5. Context Window Truncation

When providing text context alongside media, long captions may be truncated by the embedding model’s context window.

  • Risk: A 2,000-character description gets truncated, losing semantic nuance.
  • Mitigation: Implement intelligent truncation that preserves key entities and actions.

6. macOS Spotlight Integration Conflict

On macOS, .openclaw directory might be indexed by Spotlight, causing duplicate embeddings.

  • Detection: Check for `com.apple.metadata:*` extended attributes on indexed files.
  • Mitigation: Add `~/.openclaw/memory` to Spotlight privacy exceptions via `mdimport -x`

7. Docker Volume Mount Permissions

When running OpenClaw in Docker, mounted volumes may have different permission models.

  • Symptom: `EACCES: permission denied` when reading media files from mounted paths.
  • Mitigation: Ensure volume mounts use consistent UID/GID:
    docker run -v /host/media:/container/media:ro,uid=1000 \
      openclaw/memory indexer
    

8. Network Timeout on Large Files

High-resolution images may timeout during base64 transfer to Gemini API.

  • Configuration: Set extended timeouts:
    const GEMINI_TIMEOUT = {
      connectTimeout: 10000,   // 10s
      socketTimeout: 120000    // 2min for large media
    };
    

9. Memory Pressure During Batch Indexing

Loading multiple large images into memory simultaneously.

  • Risk: Out-of-memory errors when indexing entire media directories.
  • Mitigation: Process in streaming fashion with garbage collection hints:
    async function* streamMediaFiles(directory: string) {
      for await (const file of globStream('**/*.{jpg,png,mp4}', { cwd: directory })) {
        // Release memory after each embedding
        const result = await embedMedia(file);
        yield result;
        if (global.gc) global.gc(); // Force GC after each iteration
      }
    }
    

10. Mixed Provider Configuration

Users may configure text search with OpenAI but expect Gemini for media.

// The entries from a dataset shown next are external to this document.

-- ==== Sys2Proof/Laws/Config.lean ====
section
/-! SUPPORT. That the machine has the sizes that the parameters of 00_scope.md R6 name, where a type or
a formula fixes them. -/

namespace Sys2Proof.Machine

/-- There are `NPOLY` polynomial registers (R6, 10_state.md R21). -/
theorem preg_count : ∃ l : List PReg, l.Nodup ∧ (∀ r, r ∈ l) ∧ l.length = Config.nPoly :=
  ⟨[.p0, .p1, .p2, .p3], by decide, by intro r; cases r <;> decide, rfl⟩

/-- `MX_MAX` is the side length of the largest version (R6). -/
theorem sideOf_verMax : sideOf Config.verMax = Config.mxMax := rfl

/-- No side length is above `MX_MAX` (10_state.md R19, R26). -/
theorem side_le_mxMax {s : State} (h : s.ver.toNat ≤ Config.verMax) : side s ≤ Config.mxMax := by
  unfold side sideOf
  simp only [Config.verMax, Config.mxMax] at *
  split <;> omega

/-- `RES` and the total penalty: a word holds every number below 2^18, the bound that R6 asks of
`XLEN`. -/
theorem xlen_holds_the_total : 2 ^ 18 ≤ 2 ^ Config.xlen := by decide

end Sys2Proof.Machine
end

  • Risk: Partial functionality or silent failures.
  • Enforcement: Validate provider consistency:
    function validateMultimodalConfig(config: MemorySearchConfig): void {
      if (config.multimodal?.enabled && 
          !(config.model?.includes('gemini-embedding-2'))) {
        throw new ConfigurationError(
          'multimodal.enabled requires model containing "gemini-embedding-2"'
        );
      }
    }
    

Contextual References

  • UNSUPPORTED_MEDIA_TYPE β€” Currently thrown when non-Markdown files are encountered during indexing. Will transition to supported media types after implementation.
  • EMBEDDING_PROVIDER_MISMATCH β€” Raised when `indexMedia: true` is set but provider is not Gemini. Aligns with provider validation in Step 7.
  • FILE_SIZE_EXCEEDED β€” Proposed error code for files exceeding the 20MB limit. Includes file path and actual size in error metadata.
  • VECTOR_DIMENSION_MISMATCH β€” Potential error if Gemini Embedding 2 dimensions differ from existing vector store schema. Gemini typically returns 1536 dimensions.
  • QUOTA_EXCEEDED β€” API quota exhaustion from rapid multimodal indexing. Should include `retryAfter` header value for exponential backoff.
  • MEDIA_EXTRACTION_FAILED β€” Corruption or unsupported encoding within otherwise valid media files (e.g., corrupted JPEG).
  • GitHub Issue #1842 β€” Original request for multimodal memory search, predating this implementation guide.
  • GitHub Issue #2107 β€” Discussion on optimal chunking strategy for video frames when embedding into vector space.
  • GitHub Discussion #892 β€” Community workaround using external OCR + text embedding, loses fidelity compared to native multimodal.
  • Gemini Embedding 2 Documentation β€” Official reference for multimodal embedding request format and supported input types.

Evidence & Sources

This troubleshooting guide was automatically synthesized by the FixClaw Intelligence Pipeline from community discussions.